* **Work to complete**
Whatever appears in the entries must be given again exactly.

Records for the exercise section start

-- ==== Sys2Proof/Laws/Step.lean ====
section
/-! SUPPORT. What a command and an edge can do, said once: the inversion lemmas of `exec`, `transferByte` and `step`. -/

namespace Sys2Proof.Machine

/-- Everything a command can do: raise one error, write the packet register, emit a frame, or start one. -/
theorem exec_cases {i : Instr} {s t : State} (h : exec i s = .next t) :
    (i = .illegal ∧ t = s.raise .illegalOp) ∨
    (∃ p, i = .load p ∧ t = s.loadPacket p) ∨
    (∃ v, i = .setExt v ∧ s.pktValid = true ∧ t = s.overrideExt v) ∨
    (i = .emit ∧ s.pktValid = true ∧ s.level = .transaction ∧ t = s.emitBytes (frame s.pkt)) ∨
    (i = .emit ∧ s.pktValid = true ∧ s.level = .cycle ∧ t = s.startFrame) ∨
    ((i = .emit ∨ ∃ v, i = .setExt v) ∧ s.pktValid = false ∧ t = s.raise .noPacket) := by
  cases i with
  | illegal =>
    simp only [exec, execIllegal, Host.Outcome.next.injEq] at h
    exact .inl ⟨rfl, h.symm⟩
  | load p =>
    simp only [exec, execLoad, Host.Outcome.next.injEq] at h
    exact .inr (.inl ⟨p, rfl, h.symm⟩)
  | setExt v =>
    cases hv : s.pktValid <;> simp [exec, execSetExt, hv] at h <;> simp [h]
  | emit =>
    cases hv : s.pktValid <;> cases hl : s.level <;> simp [exec, execEmit, hv, hl] at h <;> simp [h]

/-- A command always answers a next state: no command faults and none is refused. -/
theorem exec_answers (i : Instr) (s : State) : ∃ t, exec i s = .next t := by
  cases i with
  | illegal => exact ⟨_, rfl⟩
  | load p => exact ⟨_, rfl⟩
  | setExt v => cases hv : s.pktValid <;> simp [exec, execSetExt, hv]
  | emit => cases hv : s.pktValid <;> cases hl : s.level <;> simp [exec, execEmit, hv, hl]

/-- A command leaves the model's own fields alone. -/
theorem exec_outside {i : Instr} {s t : State} (h : exec i s = .next t) :
    t.hasReset = s.hasReset ∧ t.level = s.level ∧ t.inputs = s.inputs ∧ t.edge = s.edge ∧
    t.stream = s.stream := by
  rcases exec_cases h with ⟨-, rfl⟩ | ⟨p, -, rfl⟩ | ⟨v, -, -, rfl⟩ | ⟨-, -, -, rfl⟩ | ⟨-, -, -, rfl⟩ | ⟨-, -, rfl⟩ <;> simp

/-- The transfer of a byte that is neither payload nor checksum (the header): no sum. -/
theorem transferByte_uncounted {s : State} (h : ¬(1 ≤ s.idx.toNat ∧ s.idx.toNat ≤ 16)) :
    s.transferByte = { s with out := s.out ++ [s.frameByteAt], idx := s.idx + 1 } := by
  have hl : s.atLast = false := by rw [Bool.eq_false_iff, ne_eq, atLast_iff]; omega
  have hp : ¬(1 ≤ s.idx.toNat ∧ s.idx.toNat ≤ 15) := by omega
  simp [State.transferByte, hl, hp, State.emitByte]

/-- The transfer of a payload byte: it is added to the accumulator. -/
theorem transferByte_payload {s : State} (h1 : 1 ≤ s.idx.toNat) (h2 : s.idx.toNat ≤ 15) :
    s.transferByte =
      { s with out := s.out ++ [s.frameByteAt], acc := s.acc + s.frameByteAt, idx := s.idx + 1 } := by
  have hl : s.atLast = false := by rw [Bool.eq_false_iff, ne_eq, atLast_iff]; omega
  simp [State.transferByte, hl, h1, h2, State.emitByte]

/-- The transfer of the checksum: the frame ends. -/
theorem transferByte_last {s : State} (h : s.idx.toNat = 16) :
    s.transferByte = { s with out := s.out ++ [s.frameByteAt], busy := false, idx := 0, acc := 0 } := by
  simp [State.transferByte, (atLast_iff s).2 h, State.emitByte]

/-- A transfer touches the emitter and the history, nothing else. -/
theorem transferByte_outside (s : State) :
    s.transferByte.pkt = s.pkt ∧ s.transferByte.pktValid = s.pktValid ∧ s.transferByte.errIllegal = s.errIllegal ∧
    s.transferByte.errNopkt = s.errNopkt ∧ s.transferByte.out = s.out ++ [s.frameByteAt] ∧
    s.transferByte.hasReset = s.hasReset ∧ s.transferByte.level = s.level ∧ s.transferByte.inputs = s.inputs ∧
    s.transferByte.edge = s.edge ∧ s.transferByte.stream = s.stream := by
  unfold State.transferByte
  dsimp only
  split <;> try split
  all_goals simp

/-- Everything an edge can do when it answers a next state (R113). -/
theorem step_cases {s t : State} (h : step s = .next t) :
    (s.portIn.rst = true ∧ t = s.advance.resetEdge) ∨
    (s.portIn.rst = false ∧ s.hasReset = true ∧ s.busy = false ∧ s.portIn.cmdValid = true ∧
      exec (decode s.portIn.word) s.advance = .next t) ∨
    (s.portIn.rst = false ∧ s.hasReset = true ∧ s.busy = true ∧ s.portIn.outReady = true ∧
      t = s.advance.transferByte) ∨
    (s.portIn.rst = false ∧ s.hasReset = true ∧ s.busy = true ∧ s.portIn.outReady = false ∧ t = s.advance) ∨
    (s.portIn.rst = false ∧ s.hasReset = true ∧ s.busy = false ∧ s.portIn.cmdValid = false ∧ t = s.advance) := by
  revert h
  cases hr : s.portIn.rst <;> cases hh : s.hasReset <;> cases hb : s.busy <;> cases hc : s.portIn.cmdValid <;>
    cases ho : s.portIn.outReady <;>
    simp [step, clockEdge, State.edgeKind, State.accepts, State.transfers, State.cmdReady, State.outValid, hr, hh, hb, hc,
      ho, eq_comm]

/-- An edge draws its free values from the same stream as the edge before it. -/
theorem step_stream {s t : State} (h : step s = .next t) : t.stream = s.stream := by
  rcases step_cases h with ⟨-, rfl⟩ | ⟨-, -, -, -, he⟩ | ⟨-, -, -, -, rfl⟩ | ⟨-, -, -, -, rfl⟩ | ⟨-, -, -, -, rfl⟩
  · simp
  · simpa using (exec_outside he).2.2.2.2
  · simp [(transferByte_outside s.advance).2.2.2.2.2.2.2.2.2]
  · simp
  · simp

/-- An edge is refused only before the first reset (R141), and no edge faults. -/
theorem step_answers {s : State} (h : s.hasReset = true ∨ s.portIn.rst = true) : ∃ t, step s = .next t := by
  obtain ⟨u, hu⟩ := exec_answers (decode s.portIn.word) s.advance
  revert h
  cases hr : s.portIn.rst <;> cases hh : s.hasReset <;> cases hb : s.busy <;> cases hc : s.portIn.cmdValid <;>
    cases ho : s.portIn.outReady <;>
    simp [step, clockEdge, State.edgeKind, State.accepts, State.transfers, State.cmdReady, State.outValid, hr, hh, hb, hc,
      ho, hu]


end Sys2Proof.Machine
end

Records for the exercise section end

* **Your response**
-- ==== Sys2Proof/Laws/Step.lean ====
section
/-! SUPPORT. What a command and an edge can do, said once: the inversion lemmas of `exec`, `transferByte` and `step`. -/

namespace Sys2Proof.Machine

/-- Everything a command can do: raise one error, write the packet register, emit a frame, or start one. -/
theorem exec_cases {i : Instr} {s t : State} (h : exec i s = .next t) :
    (i = .illegal ∧ t = s.raise .illegalOp) ∨
    (∃ p, i = .load p ∧ t = s.loadPacket p) ∨
    (∃ v, i = .setExt v ∧ s.pktValid = true ∧ t = s.overrideExt v) ∨
    (i = .emit ∧ s.pktValid = true ∧ s.level = .transaction ∧ t = s.emitBytes (frame s.pkt)) ∨
    (i = .emit ∧ s.pktValid = true ∧ s.level = .cycle ∧ t = s.startFrame) ∨
    ((i = .emit ∨ ∃ v, i = .setExt v) ∧ s.pktValid = false ∧ t = s.raise .noPacket) := by
  cases i with
  | illegal =>
    simp only [exec, execIllegal, Host.Outcome.next.injEq] at h
    exact .inl ⟨rfl, h.symm⟩
  | load p =>
    simp only [exec, execLoad, Host.Outcome.next.injEq] at h
    exact .inr (.inl ⟨p, rfl, h.symm⟩)
  | setExt v =>
    cases hv : s.pktValid <;> simp [exec, execSetExt, hv] at h <;> simp [h]
  | emit =>
    cases hv : s.pktValid <;> cases hl : s.level <;> simp [exec, execEmit, hv, hl] at h <;> simp [h]

/-- A command always answers a next state: no command faults and none is refused. -/
theorem exec_answers (i : Instr) (s : State) : ∃ t, exec i s = .next t := by
  cases i with
  | illegal => exact ⟨_, rfl⟩
  | load p => exact ⟨_, rfl⟩
  | setExt v => cases hv : s.pktValid <;> simp [exec, execSetExt, hv]
  | emit => cases hv : s.pktValid <;> cases hl : s.level <;> simp [exec, execEmit, hv, hl]

/-- A command leaves the model's own fields alone. -/
theorem exec_outside {i : Instr} {s t : State} (h : exec i s = .next t) :
    t.hasReset = s.hasReset ∧ t.level = s.level ∧ t.inputs = s.inputs ∧ t.edge = s.edge ∧
    t.stream = s.stream := by
  rcases exec_cases h with ⟨-, rfl⟩ | ⟨p, -, rfl⟩ | ⟨v, -, -, rfl⟩ | ⟨-, -, -, rfl⟩ | ⟨-, -, -, rfl⟩ | ⟨-, -, rfl⟩ <;> simp

/-- The transfer of a byte that is neither payload nor checksum (the header): no sum. -/
theorem transferByte_uncounted {s : State} (h : ¬(1 ≤ s.idx.toNat ∧ s.idx.toNat ≤ 16)) :
    s.transferByte = { s with out := s.out ++ [s.frameByteAt], idx := s.idx + 1 } := by
  have hl : s.atLast = false := by rw [Bool.eq_false_iff, ne_eq, atLast_iff]; omega
  have hp : ¬(1 ≤ s.idx.toNat ∧ s.idx.toNat ≤ 15) := by omega
  simp [State.transferByte, hl, hp, State.emitByte]

/-- The transfer of a payload byte: it is added to the accumulator. -/
theorem transferByte_payload {s : State} (h1 : 1 ≤ s.idx.toNat) (h2 : s.idx.toNat ≤ 15) :
    s.transferByte =
      { s with out := s.out ++ [s.frameByteAt], acc := s.acc + s.frameByteAt, idx := s.idx + 1 } := by
  have hl : s.atLast = false := by rw [Bool.eq_false_iff, ne_eq, atLast_iff]; omega
  simp [State.transferByte, hl, h1, h2, State.emitByte]

/-- The transfer of the checksum: the frame ends. -/
theorem transferByte_last {s : State} (h : s.idx.toNat = 16) :
    s.transferByte = { s with out := s.out ++ [s.frameByteAt], busy := false, idx := 0, acc := 0 } := by
  simp [State.transferByte, (atLast_iff s).2 h, State.emitByte]

/-- A transfer touches the emitter and the history, nothing else. -/
theorem transferByte_outside (s : State) :
    s.transferByte.pkt = s.pkt ∧ s.transferByte.pktValid = s.pktValid ∧ s.transferByte.errIllegal = s.errIllegal ∧
    s.transferByte.errNopkt = s.errNopkt ∧ s.transferByte.out = s.out ++ [s.frameByteAt] ∧
    s.transferByte.hasReset = s.hasReset ∧ s.transferByte.level = s.level ∧ s.transferByte.inputs = s.inputs ∧
    s.transferByte.edge = s.edge ∧ s.transferByte.stream = s.stream := by
  unfold State.transferByte
  dsimp only
  split <;> try split
  all_goals simp

/-- Everything an edge can do when it answers a next state (R113). -/
theorem step_cases {s t : State} (h : step s = .next t) :
    (s.portIn.rst = true ∧ t = s.advance.resetEdge) ∨
    (s.portIn.rst = false ∧ s.hasReset = true ∧ s.busy = false ∧ s.portIn.cmdValid = true ∧
      exec (decode s.portIn.word) s.advance = .next t) ∨
    (s.portIn.rst = false ∧ s.hasReset = true ∧ s.busy = true ∧ s.portIn.outReady = true ∧
      t = s.advance.transferByte) ∨
    (s.portIn.rst = false ∧ s.hasReset = true ∧ s.busy = true ∧ s.portIn.outReady = false ∧ t = s.advance) ∨
    (s.portIn.rst = false ∧ s.hasReset = true ∧ s.busy = false ∧ s.portIn.cmdValid = false ∧ t = s.advance) := by
  revert h
  cases hr : s.portIn.rst <;> cases hh : s.hasReset <;> cases hb : s.busy <;> cases hc : s.portIn.cmdValid <;>
    cases ho : s.portIn.outReady <;>
    simp [step, clockEdge, State.edgeKind, State.accepts, State.transfers, State.cmdReady, State.outValid, hr, hh, hb, hc,
      ho, eq_comm]

/-- An edge draws its free values from the same stream as the edge before it. -/
theorem step_stream {s t : State} (h : step s = .next t) : t.stream = s.stream := by
  rcases step_cases h with ⟨-, rfl⟩ | ⟨-, -, -, -, he⟩ | ⟨-, -, -, -, rfl⟩ | ⟨-, -, -, -, rfl⟩ | ⟨-, -, -, -, rfl⟩
  · simp
  · simpa using (exec_outside he).2.2.2.2
  · simp [(transferByte_outside s.advance).2.2.2.2.2.2.2.2.2]
  · simp
  · simp

/-- An edge is refused only before the first reset (R141), and no edge faults. -/
theorem step_answers {s : State} (h : s.hasReset = true ∨ s.portIn.rst = true) : ∃ t, step s = .next t := by
  obtain ⟨u, hu⟩ := exec_answers (decode s.portIn.word) s.advance
  revert h
  cases hr : s.portIn.rst <;> cases hh : s.hasReset <;> cases hb : s.busy <;> cases hc : s.portIn.cmdValid <;>
    cases ho : s.portIn.outReady <;>
    simp [step, clockEdge, State.edgeKind, State.accepts, State.transfers, State.cmdReady, State.outValid, hr, hh, hb, hc,
      ho, hu]


end Sys2Proof.Machine
end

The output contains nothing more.